Kate Macer (Emily Blunt) has impressed many people with her work on an FBI kidnapping task force in Arizona, and is asked if she would be interested in volunteering for a Department of Defense investigation that seeks to track down the Mexican drug kingpin who owns many of the homes in which their raids take place. She accepts, and her new boss Matt Graver (Josh Brolin) tells her nothing about what they’re doing: he simply asks her to watch and learn. Matt’s right hand man is Alejandro (Benicio Del Toro), who is valuable to Matt because of his extensive knowledge of the Mexican crime syndicates.
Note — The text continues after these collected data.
/-- Rows of the vector map, part 2. -/
def vectorRows2 : List Row32 :=
  [ (0x23, fun w => some (.vminI (vopAt w 15) (vopAt w 8) (vopAt w 1) (w.getLsbD 0), 0x0#32)),
    (0x24, fun w => some (.vmaxI (vopAt w 15) (vopAt w 8) (vopAt w 1) (w.getLsbD 0), 0x0#32)),
    (0x25, fun w => some (.vand (vopAt w 15) (vopAt w 8) (vopAt w 1) (w.getLsbD 0), 0x0#32)),
    (0x26, fun w => some (.vor (vopAt w 15) (vopAt w 8) (vopAt w 1) (w.getLsbD 0), 0x0#32)),
    (0x27, fun w => some (.vxor (vopAt w 15) (vopAt w 8) (vopAt w 1) (w.getLsbD 0), 0x0#32)),
    (0x28, fun w => some (.vshl (vopAt w 15) (vopAt w 8) (vopAt w 1) (w.getLsbD 0), 0x0#32)),
    (0x29, fun w => some (.vshr (vopAt w 15) (vopAt w 8) (vopAt w 1) (w.getLsbD 0), 0x0#32)),
    (0x2A, fun w => some (.vsar (vopAt w 15) (vopAt w 8) (vopAt w 1) (w.getLsbD 0), 0x0#32)),
    (0x2B, fun w => some (.vcmpI (w.extractLsb' 18 4) (w.extractLsb' 15 3) (vopAt w 8) (vopAt w 1) (w.getLsbD 0), 0x0#32)),
    (0x30, fun w => some (.vrcp (vopAt w 15) (vopAt w 8) (w.getLsbD 0), 0xFE#32)),
    (0x31, fun w => some (.vrsqrt (vopAt w 15) (vopAt w 8) (w.getLsbD 0), 0xFE#32)),
    (0x32, fun w => some (.vexp2 (vopAt w 15) (vopAt w 8) (w.getLsbD 0), 0xFE#32)),
    (0x33, fun w => some (.vlog2 (vopAt w 15) (vopAt w 8) (w.getLsbD 0), 0xFE#32)),
    (0x34, fun w => some (.vtanh (vopAt w 15) (vopAt w 8) (w.getLsbD 0), 0xFE#32)),
    (0x38, fun w => some (.vredsum (vopAt w 15) (vopAt w 8) (w.getLsbD 2) (w.getLsbD 1) (w.getLsbD 0), 0xF8#32)),
    (0x39, fun w => some (.vredmax (vopAt w 15) (vopAt w 8) (w.getLsbD 2) (w.getLsbD 1) (w.getLsbD 0), 0xF8#32)),
    (0x40, fun w => some (.vmov (vopAt w 15) (vopAt w 8) (w.getLsbD 0), 0xFE#32)),
    (0x41, fun w => some (.vbcast (vopAt w 15) (w.extractLsb' 11 4), 0x7FF#32)),
    (0x42, fun w => some (.vtrans (vopAt w 15) (vopAt w 8), 0xFF#32)),
    (0x43, fun w => if w.extractLsb' 0 1 == 1#1 then some (.vsel (vopAt w 15) (vopAt w 8) (vopAt w 1), 0x0#32) else none) ]

/-- Rows of the vector map, part 3. -/
def vectorRows3 : List Row32 :=
  [ (0x44, fun w => some (.vshift (vopAt w 15) (vopAt w 8) (w.getLsbD 7) (w.getLsbD 6) (w.extractLsb' 0 6), 0x0#32)),
    (0x45, fun w => some (.viota (vopAt w 15) (w.extractLsb' 0 8), 0x7F00#32)),
    (0x48, fun w => some (.vpop (vopAt w 15) (w.extractLsb' 11 4) (w.extractLsb' 5 6), 0x1F#32)),
    (0x49, fun w => some (.vpush (vopAt w 15) (w.extractLsb' 11 4) (w.extractLsb' 5 6), 0x1F#32)),
    (0x4A, fun w => some (.vpushx (vopAt w 15) (w.extractLsb' 11 4), 0x7FF#32)),
    (0x50, fun w => some (.vunpE4 (vopAt w 15) (vopAt w 8) (w.extractLsb' 0 3), 0xF8#32)),
    (0x51, fun w => some (.vunpE5 (vopAt w 15) (vopAt w 8) (w.extractLsb' 0 3), 0xF8#32)),
    (0x52, fun w => some (.vunpI8 (vopAt w 15) (vopAt w 8) (w.extractLsb' 0 3), 0xF8#32)),
    (0x53, fun w => some (.vunpH (vopAt w 15) (vopAt w 8) (w.extractLsb' 0 3), 0xF8#32)),
    (0x54, fun w => some (.vunpQ4 (vopAt w 15) (vopAt w 8) (w.extractLsb' 3 5) (w.extractLsb' 0 3), 0x0#32)),
    (0x55, fun w => some (.vpackE4 (vopAt w 15) (vopAt w 8) (w.getLsbD 5) (Rnd.ofBits (w.extractLsb' 3 2)) (w.extractLsb' 0 3), 0xC0#32)),
    (0x56, fun w => some (.vpackE5 (vopAt w 15) (vopAt w 8) (w.getLsbD 5) (Rnd.ofBits (w.extractLsb' 3 2)) (w.extractLsb' 0 3), 0xC0#32)),
    (0x57, fun w => some (.vpackI8 (vopAt w 15) (vopAt w 8) (w.getLsbD 5) (Rnd.ofBits (w.extractLsb' 3 2)) (w.extractLsb' 0 3), 0xC0#32)),
    (0x58, fun w => some (.vpackH (vopAt w 15) (vopAt w 8) (w.getLsbD 5) (Rnd.ofBits (w.extractLsb' 3 2)) (w.extractLsb' 0 3), 0xC0#32)),
    (0x59, fun w => some (.vpackB (vopAt w 15) (vopAt w 8) (w.getLsbD 5) (Rnd.ofBits (w.extractLsb' 3 2)) (w.extractLsb' 0 3), 0xC0#32)),
    (0x5A, fun w => some (.vcvtFi (vopAt w 15) (vopAt w 8), 0xFF#32)),
    (0x5B, fun w => some (.vcvtIf (vopAt w 15) (vopAt w 8), 0xFF#32)),
    (0x60, fun w => some (.vshape (w.extractLsb' 15 7) (w.extractLsb' 8 7), 0xFF#32)),
    (0x61, fun w => some (.vcur (w.extractLsb' 15 7) (w.extractLsb' 8 7) (w.extractLsb' 0 8), 0x0#32)),
    (0x62, fun w => some (.vrbset (w.extractLsb' 0 8), 0x3FFF00#32)) ]

/-- Rows of the vector map, part 4. -/
def vectorRows4 : List Row32 :=
  [ (0x68, fun w => some (.vpark (vopAt w 15), 0x7FFF#32)),
    (0x69, fun w => some (.vunpark (vopAt w 15), 0x7FFF#32)),
    (0x70, fun w => some (.kand (w.extractLsb' 15 5) (w.extractLsb' 8 5) (w.extractLsb' 1 5), 0x3060C1#32)),
    (0x71, fun w => some (.kor (w.extractLsb' 15 5) (w.extractLsb' 8 5) (w.extractLsb' 1 5), 0x3060C1#32)),
    (0x72, fun w => some (.knot (w.extractLsb' 15 5) (w.extractLsb' 8 5), 0x3060FF#32)),
    (0x73, fun w => some (.kmov (w.extractLsb' 15 5) (w.extractLsb' 8 5), 0x3060FF#32)),
    (0x74, fun w => some (.kcnt (w.extractLsb' 8 5), 0x3FE0FF#32)) ]

/-- The vector map (file 06): opcode, and what a word with it holds. -/
def vectorMap : List Row32 := vectorRows1 ++ vectorRows2 ++ vectorRows3 ++ vectorRows4

/-- Rows of the matrix map, part 1. -/
def matrixRows1 : List Row32 :=
  [ (0x00, fun w => some (.lease (w.extractLsb' 0 18), 0x3C0000#32)),
    (0x01, fun _ => some (.lrel, 0x3FFFFF#32)),
    (0x04, fun w => some (.mset (w.extractLsb' 18 4) (w.extractLsb' 16 2) (w.extractLsb' 0 16), 0x0#32)),
    (0x05, fun w => some (.maddc (w.extractLsb' 18 4) (w.extractLsb' 16 2) (w.extractLsb' 0 16), 0x0#32)),
    (0x06, fun w => some (.mpopc (w.extractLsb' 18 4), 0x3FFFF#32)),
    (0x07, fun w => some (.mpush (w.extractLsb' 18 4), 0x3FFFF#32)),
    (0x08, fun w => some (.mshape (w.extractLsb' 16 2) (w.extractLsb' 0 16), 0x3C0000#32)),
    (0x10, fun w => some (.mma (w.extractLsb' 14 8) (w.extractLsb' 6 8) (w.extractLsb' 2 4) (w.extractLsb' 0 2), 0x0#32)),
    (0x11, fun w => some (.mmas (w.extractLsb' 14 8) (w.extractLsb' 6 8) (w.extractLsb' 2 4) (w.extractLsb' 0 2), 0x0#32)),
    (0x18, fun w => some (.rclose (w.extractLsb' 18 4), 0x3FFFF#32)),
    (0x19, fun _ => some (.rdrop, 0x3FFFFF#32)),
    (0x1A, fun w => if w.extractLsb' 16 2 == 0#2 then some (.rwaitFree, 0x3CFFFF#32) else if w.extractLsb' 16 2 == 1#2 then some (.rwaitSlot (w.extractLsb' 0 3), 0x3CFFF8#32) else none),
    (0x20, fun w => some (.cbound (w.extractLsb' 0 18), 0x3C0000#32)),
    (0x21, fun w => some (.cord (w.extractLsb' 18 4), 0x3FFFF#32)),
    (0x22, fun _ => some (.cstep, 0x3FFFFF#32)),
    (0x23, fun w => some (.chain (w.extractLsb' 0 18), 0x3C0000#32)),
    (0x24, fun w => some (.bdset (w.extractLsb' 18 4) (w.extractLsb' 0 16), 0x30000#32)),
    (0x25, fun w => some (.cinit (w.extractLsb' 14 8) (w.extractLsb' 2 4), 0x3FC3#32)),
    (0x26, fun _ => some (.cemit, 0x3FFFFF#32)),
    (0x28, fun _ => some (.mnotify, 0x3FFFFF#32)) ]

/-- The matrix map (file 06): opcode, and what a word with it holds. -/
def matrixMap : List Row32 := matrixRows1

/-- The row for an opcode, read on the word: none where the opcode is unassigned. -/
def rowFor (m : List Row32) (op : Nat) (w : Word) : Option (Option (Instr × Word)) :=
  match m.lookup op with
  | some f => some (f w)
  | none => none

/-- The map a word's TAG selects, applied to its opcode: [28:24] in a C word, [28:22] in a single-engine word (R89). -/
def mapRow (w : Word) : Option (Option (Instr × Word)) :=
  match (w.extractLsb' 29 3).toNat with
  | 0 => rowFor executeMap (w.extractLsb' 22 7).toNat w
  | 1 => rowFor accessMap (w.extractLsb' 22 7).toNat w
  | 2 => rowFor vectorMap (w.extractLsb' 22 7).toNat w
  | 3 => rowFor matrixMap (w.extractLsb' 22 7).toNat w
  | _ => rowFor controlMap (w.extractLsb' 24 5).toNat w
Kate quickly realizes that Matt and Alejandro do not play by the same rule book that she does (read: the legal one), and begins to question why they brought her onto this team in the first place. That is when stuff gets real.

Roger Deakins’ cinematography, as usual, is gorgeous, but director Denis Villeneuve was thick with the symbolism. His overhead shots of the Mexican desert were bleached and reeking of death, while his landscape shots (also bleached and reeking of death) had a storm on the horizon nearly every time. In one scene, we even see lightning, but it never rains in the movie. This is a movie about drugs, and the battle to beat the people bringing them into the United States. We already knew that a storm was coming, and that the border is a hostile place. There was no need to constantly remind us of this.